> **WHAT IS EXPECTED**:
Check each line of the data below for the word "advance", then extract the ones that have it.

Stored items
theorem witness_BitstreamsConverterAndDelayLines :
    ((W.works domANA = true) ∧ (W.get (F.BSI_CFG_EN 3) = 0)) ∧
    ((wb.works domANA = true) ∧ (wb.get (F.BSI_CFG_EN 3) = 1) ∧ ((wb.bsi 3).clkAt = some (T - 800)) ∧
      (T - 800 + bsiClk ≤ max wb.now T) ∧ ((wb.bsi 3).ys = [])) ∧
    ((a17.works domANA = true) ∧ (a17.get (F.BSI_CFG_EN 3) = 1) ∧ ((a17.bsi 3).clkAt = some (T - 800)) ∧
      (T - 800 + bsiClk ≤ max a17.now T) ∧ ((a17.bsi 3).ys = [])) ∧
    ((a18.works domANA = true) ∧ (a18.get (F.BSI_CFG_EN 3) = 1) ∧ (a18.get (F.BSI_STAT_RUNNING 3) = 1) ∧
      (1024 ≤ (a18.bsi 3).still) ∧ (∀ (p : Nat), p < 9 → ¬3 ∈ a18.bsiChans p ∨ a18.get (F.GRID_PT_SRC_BSI_EN p) = 0)) ∧
    ((wb.works domANA = true) ∧ (wb.get (F.BSI_CFG_EN 3) = 1) ∧
      (wb.get (F.BSI_STAT_RUNNING 3) = 0 ∨ (wb.bsi 3).still < 1024)) ∧
    ((wb.works domANA = true) ∧ (wb.get (F.BSI_CFG_EN 3) = 1) ∧ ((wb.bsi 3).ovr < 16)) := by
  decide +kernel

theorem witness_BitstreamsConverterAndDelayLines_2 :
    ((a19.works domANA = true) ∧ (a19.get (F.BSI_CFG_EN 3) = 1) ∧ (16 ≤ (a19.bsi 3).ovr) ∧ ((a19.bsi 3).overAt = none)) ∧
    ((a20.works domANA = true) ∧
      ((¬if a20.get F.IADC_CFG_ROUND_MS = 0 then a20.get F.IADC_STATUS_BUSY = 0 else a20.ana.iadc.lastDue <
        (a20.advance T).mtUnits / (a20.get F.IADC_CFG_ROUND_MS * uMs) * (a20.get F.IADC_CFG_ROUND_MS * uMs)) ∨
        a20.get F.IADC_CFG_NENT = 0)) ∧
    ((a21.works domANA = true) ∧
      (if a21.get F.IADC_CFG_ROUND_MS = 0 then a21.get F.IADC_STATUS_BUSY = 0 else a21.ana.iadc.lastDue <
        (a21.advance T).mtUnits / (a21.get F.IADC_CFG_ROUND_MS * uMs) * (a21.get F.IADC_CFG_ROUND_MS * uMs)) ∧
      (a21.get F.IADC_CFG_NENT ≠ 0) ∧ (a21.get F.IADC_STATUS_BUSY = 1)) ∧
    ((wi.works domANA = true) ∧
      (if wi.get F.IADC_CFG_ROUND_MS = 0 then wi.get F.IADC_STATUS_BUSY = 0 else wi.ana.iadc.lastDue < (wi.advance
        T).mtUnits / (wi.get F.IADC_CFG_ROUND_MS * uMs) * (wi.get F.IADC_CFG_ROUND_MS * uMs)) ∧
      (wi.get F.IADC_CFG_NENT ≠ 0) ∧ (wi.get F.IADC_STATUS_BUSY = 0) ∧ (wi.ana.iadc.conv = none) ∧
      (wi.ana.iadc.house = false)) ∧
    ((a22.works domANA = true) ∧ (a22.ana.iadc.conv = some a23) ∧ (a23.entry = some 0) ∧ (a23.ch ≠ 21) ∧
      (a22.ana.iadc.rest = []) ∧ (a22.ana.iadc.house = false) ∧ (satS 24 4142295 = 4142295) ∧
      (max a22.now T < a23.ends)) ∧
    ((a24.works domANA = true) ∧ (a24.ana.iadc.conv = some cv) ∧ (cv.entry = some 0) ∧ (cv.ch ≠ 21) ∧
      (a24.ana.iadc.rest = []) ∧ (a24.ana.iadc.house = false) ∧ (satS 24 4142295 = 4142295) ∧
      (cv.ends ≤ max a24.now T) ∧ (a24.ana.iadc.queue.length < 64)) := by
  decide +kernel

theorem witness_BitstreamsConverterAndDelayLines_3 :
    ((a25.works domANA = true) ∧ (a25.ana.iadc.conv = some cv) ∧ (cv.entry = some 0) ∧ (cv.ch ≠ 21) ∧
      (a25.ana.iadc.rest = []) ∧ (a25.ana.iadc.house = false) ∧ (satS 24 4142295 = 4142295) ∧
      (cv.ends ≤ max a25.now T) ∧ (a25.ana.iadc.queue.length = 64) ∧ (a25.ana.iadc.lostAt = none)) ∧
    ((a26.works domANA = true) ∧ (a26.ana.iadc.conv = none) ∧ (a26.ana.iadc.house = false) ∧
      (a26.ana.iadc.cpAt + 1000 * uMs ≤ (a26.advance T).mtUnits)) ∧
    ((a27.works domANA = true) ∧ (a27.ana.iadc.conv = none) ∧ (a27.ana.iadc.house = false) ∧
      ((a27.advance T).mtUnits < a27.ana.iadc.cpAt + 1000 * uMs)) ∧
    ((W.works domANA = true) ∧
      ((0, false).fst ≤ 40 ∧ (40, false).fst ≤ 40 ∧ (1, false).fst ≤ 40 ∧ (0, false).snd = false ∧ (40, false).snd =
        false ∧ (1, false).snd = false)) ∧
    ((W.works domANA = true) ∧ (40 < (41, false).fst) ∧ ((0, false) = (0, false)) ∧ ((0, false) = (0, false))) ∧
    ((wq.isOn domMGMT = true) ∧ (wq.isOn domANA = true) ∧ (wq.ana.iadc.queue = a28 :: a29)) := by
  decide +kernel

theorem witness_BitstreamsConverterAndDelayLines_4 :
    ((a30.isOn domMGMT = true) ∧ (a30.isOn domANA = true) ∧ (a30.ana.iadc.queue = a28 :: a29) ∧
      ((a30.sess 1).qHi = some (a28.fst, a28.snd.snd))) ∧
    ((wq.isOn domMGMT = true) ∧ (wq.isOn domANA = true) ∧ (wq.ana.iadc.queue = a28 :: a29) ∧ ((wq.sess 1).qHi = none)) ∧
    ((a31.isOn domMGMT = true) ∧ (a31.isOn domANA = true) ∧ (a31.ana.iadc.queue = a28 :: a29) ∧
      ((a31.sess 1).peekHi = some (a28.fst, a28.snd.snd))) ∧
    ((a32.isOn domMGMT = true) ∧ (a32.isOn domANA = true) ∧ ((a32.sess 1).qHi = some (3, 9#32)) ∧
      (∀ (e : Nat × BitVec 32 × BitVec 32), e ∈ a32.ana.iadc.queue.head? → e.fst ≠ 3)) ∧
    ((wi.isOn domMGMT = true) ∧ (wi.isOn domANA = true) ∧ (wi.ana.iadc.queue = [])) ∧
    ((wi.isOn domMGMT = true) ∧ (wi.isOn domVOTE = true) ∧ (rowOf R.PWM_STATUS = some a33) ∧
      (wi.needLevel 1 (wi.writeLevel a33) = Status.ok)) := by
  decide +kernel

> **SOLUTION**:
        (a20.advance T).mtUnits / (a20.get F.IADC_CFG_ROUND_MS * uMs) * (a20.get F.IADC_CFG_ROUND_MS * uMs)) ∨
        (a21.advance T).mtUnits / (a21.get F.IADC_CFG_ROUND_MS * uMs) * (a21.get F.IADC_CFG_ROUND_MS * uMs)) ∧
      (if wi.get F.IADC_CFG_ROUND_MS = 0 then wi.get F.IADC_STATUS_BUSY = 0 else wi.ana.iadc.lastDue < (wi.advance
      (a26.ana.iadc.cpAt + 1000 * uMs ≤ (a26.advance T).mtUnits)) ∧
      ((a27.advance T).mtUnits < a27.ana.iadc.cpAt + 1000 * uMs)) ∧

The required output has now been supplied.